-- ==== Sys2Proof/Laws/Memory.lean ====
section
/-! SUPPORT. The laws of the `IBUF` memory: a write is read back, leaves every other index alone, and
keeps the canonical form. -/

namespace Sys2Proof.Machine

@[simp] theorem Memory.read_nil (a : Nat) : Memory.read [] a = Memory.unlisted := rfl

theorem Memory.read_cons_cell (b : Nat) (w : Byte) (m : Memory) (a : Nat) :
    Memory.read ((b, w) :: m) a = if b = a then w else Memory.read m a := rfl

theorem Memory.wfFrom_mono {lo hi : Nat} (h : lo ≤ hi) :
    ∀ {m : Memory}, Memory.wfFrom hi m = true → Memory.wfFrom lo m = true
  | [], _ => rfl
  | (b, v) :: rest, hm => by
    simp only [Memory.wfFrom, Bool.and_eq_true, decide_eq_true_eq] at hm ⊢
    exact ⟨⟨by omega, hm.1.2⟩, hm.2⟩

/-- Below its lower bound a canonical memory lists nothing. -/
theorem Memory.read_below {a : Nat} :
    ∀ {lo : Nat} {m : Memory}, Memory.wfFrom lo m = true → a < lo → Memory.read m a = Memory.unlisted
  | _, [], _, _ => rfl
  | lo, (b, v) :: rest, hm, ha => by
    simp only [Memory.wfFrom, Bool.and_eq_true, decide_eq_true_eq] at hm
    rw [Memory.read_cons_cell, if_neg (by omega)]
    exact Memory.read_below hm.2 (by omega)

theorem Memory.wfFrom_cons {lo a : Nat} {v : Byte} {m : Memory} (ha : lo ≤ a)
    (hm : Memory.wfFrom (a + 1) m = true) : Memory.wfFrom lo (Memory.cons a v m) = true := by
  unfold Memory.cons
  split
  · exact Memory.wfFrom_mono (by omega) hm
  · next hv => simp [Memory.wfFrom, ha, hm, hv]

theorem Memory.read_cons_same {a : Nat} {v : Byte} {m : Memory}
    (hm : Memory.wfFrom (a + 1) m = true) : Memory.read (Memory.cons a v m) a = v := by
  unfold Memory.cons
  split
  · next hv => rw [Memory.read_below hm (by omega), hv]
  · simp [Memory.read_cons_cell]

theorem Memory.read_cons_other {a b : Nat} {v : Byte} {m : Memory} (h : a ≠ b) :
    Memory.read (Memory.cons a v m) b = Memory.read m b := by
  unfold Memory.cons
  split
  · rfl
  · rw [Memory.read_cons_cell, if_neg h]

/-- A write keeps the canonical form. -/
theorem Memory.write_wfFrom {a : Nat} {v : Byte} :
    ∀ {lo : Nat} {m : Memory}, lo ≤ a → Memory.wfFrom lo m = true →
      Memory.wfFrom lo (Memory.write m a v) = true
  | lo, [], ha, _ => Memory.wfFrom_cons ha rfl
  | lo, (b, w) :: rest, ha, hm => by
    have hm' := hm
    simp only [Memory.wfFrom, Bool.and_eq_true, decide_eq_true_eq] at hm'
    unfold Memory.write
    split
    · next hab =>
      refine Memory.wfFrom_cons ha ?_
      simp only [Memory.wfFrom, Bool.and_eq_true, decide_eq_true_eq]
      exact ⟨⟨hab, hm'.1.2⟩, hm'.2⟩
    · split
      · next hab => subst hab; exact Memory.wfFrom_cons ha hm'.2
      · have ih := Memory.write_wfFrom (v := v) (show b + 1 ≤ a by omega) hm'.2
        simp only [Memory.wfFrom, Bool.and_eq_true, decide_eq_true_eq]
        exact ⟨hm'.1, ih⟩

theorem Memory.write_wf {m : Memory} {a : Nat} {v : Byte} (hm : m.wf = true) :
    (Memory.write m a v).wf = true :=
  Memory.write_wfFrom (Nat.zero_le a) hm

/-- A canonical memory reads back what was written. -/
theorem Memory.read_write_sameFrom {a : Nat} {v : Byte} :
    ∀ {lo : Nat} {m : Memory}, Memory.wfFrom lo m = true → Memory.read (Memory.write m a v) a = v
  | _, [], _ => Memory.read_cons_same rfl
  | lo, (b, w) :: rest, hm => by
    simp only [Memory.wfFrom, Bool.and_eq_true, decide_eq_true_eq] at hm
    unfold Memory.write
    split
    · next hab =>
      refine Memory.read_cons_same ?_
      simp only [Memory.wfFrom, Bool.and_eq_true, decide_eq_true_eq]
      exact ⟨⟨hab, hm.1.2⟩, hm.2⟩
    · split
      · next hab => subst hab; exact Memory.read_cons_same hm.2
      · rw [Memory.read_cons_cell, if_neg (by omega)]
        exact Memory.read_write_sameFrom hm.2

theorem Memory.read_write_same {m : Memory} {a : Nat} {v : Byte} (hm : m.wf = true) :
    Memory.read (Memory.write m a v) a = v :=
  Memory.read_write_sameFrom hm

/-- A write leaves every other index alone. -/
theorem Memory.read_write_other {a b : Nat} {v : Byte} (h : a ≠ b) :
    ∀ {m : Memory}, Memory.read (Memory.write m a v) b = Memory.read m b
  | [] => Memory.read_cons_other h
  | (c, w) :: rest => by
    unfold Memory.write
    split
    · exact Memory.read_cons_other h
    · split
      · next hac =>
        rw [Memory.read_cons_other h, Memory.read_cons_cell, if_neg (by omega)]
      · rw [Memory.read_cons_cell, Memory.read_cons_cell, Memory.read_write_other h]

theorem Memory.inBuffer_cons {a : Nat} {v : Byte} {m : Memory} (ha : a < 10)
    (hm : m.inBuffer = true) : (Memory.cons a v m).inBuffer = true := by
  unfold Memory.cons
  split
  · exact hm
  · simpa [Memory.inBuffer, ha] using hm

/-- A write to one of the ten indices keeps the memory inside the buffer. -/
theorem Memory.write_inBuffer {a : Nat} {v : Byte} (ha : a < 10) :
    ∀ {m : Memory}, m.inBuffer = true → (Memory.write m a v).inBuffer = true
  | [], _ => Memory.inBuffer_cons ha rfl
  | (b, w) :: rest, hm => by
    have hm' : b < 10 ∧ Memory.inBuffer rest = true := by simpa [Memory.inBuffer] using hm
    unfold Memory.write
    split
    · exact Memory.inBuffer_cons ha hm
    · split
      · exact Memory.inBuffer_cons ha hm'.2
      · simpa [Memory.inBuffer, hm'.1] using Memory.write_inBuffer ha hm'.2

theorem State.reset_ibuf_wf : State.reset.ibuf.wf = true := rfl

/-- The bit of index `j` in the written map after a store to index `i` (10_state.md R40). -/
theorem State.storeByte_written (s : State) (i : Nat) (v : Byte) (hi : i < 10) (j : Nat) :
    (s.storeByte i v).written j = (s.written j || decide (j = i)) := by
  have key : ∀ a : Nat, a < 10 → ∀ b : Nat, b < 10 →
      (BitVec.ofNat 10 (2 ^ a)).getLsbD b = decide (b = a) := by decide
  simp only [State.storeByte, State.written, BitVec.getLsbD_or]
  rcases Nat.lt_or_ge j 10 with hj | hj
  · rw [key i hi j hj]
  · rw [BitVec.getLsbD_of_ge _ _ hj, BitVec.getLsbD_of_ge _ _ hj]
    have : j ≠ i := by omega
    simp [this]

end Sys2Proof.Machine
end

=-=-=-=-=

- Task details -
Work out how many lines of the listing above include "every"; the reply is that number alone.

- Your response -
2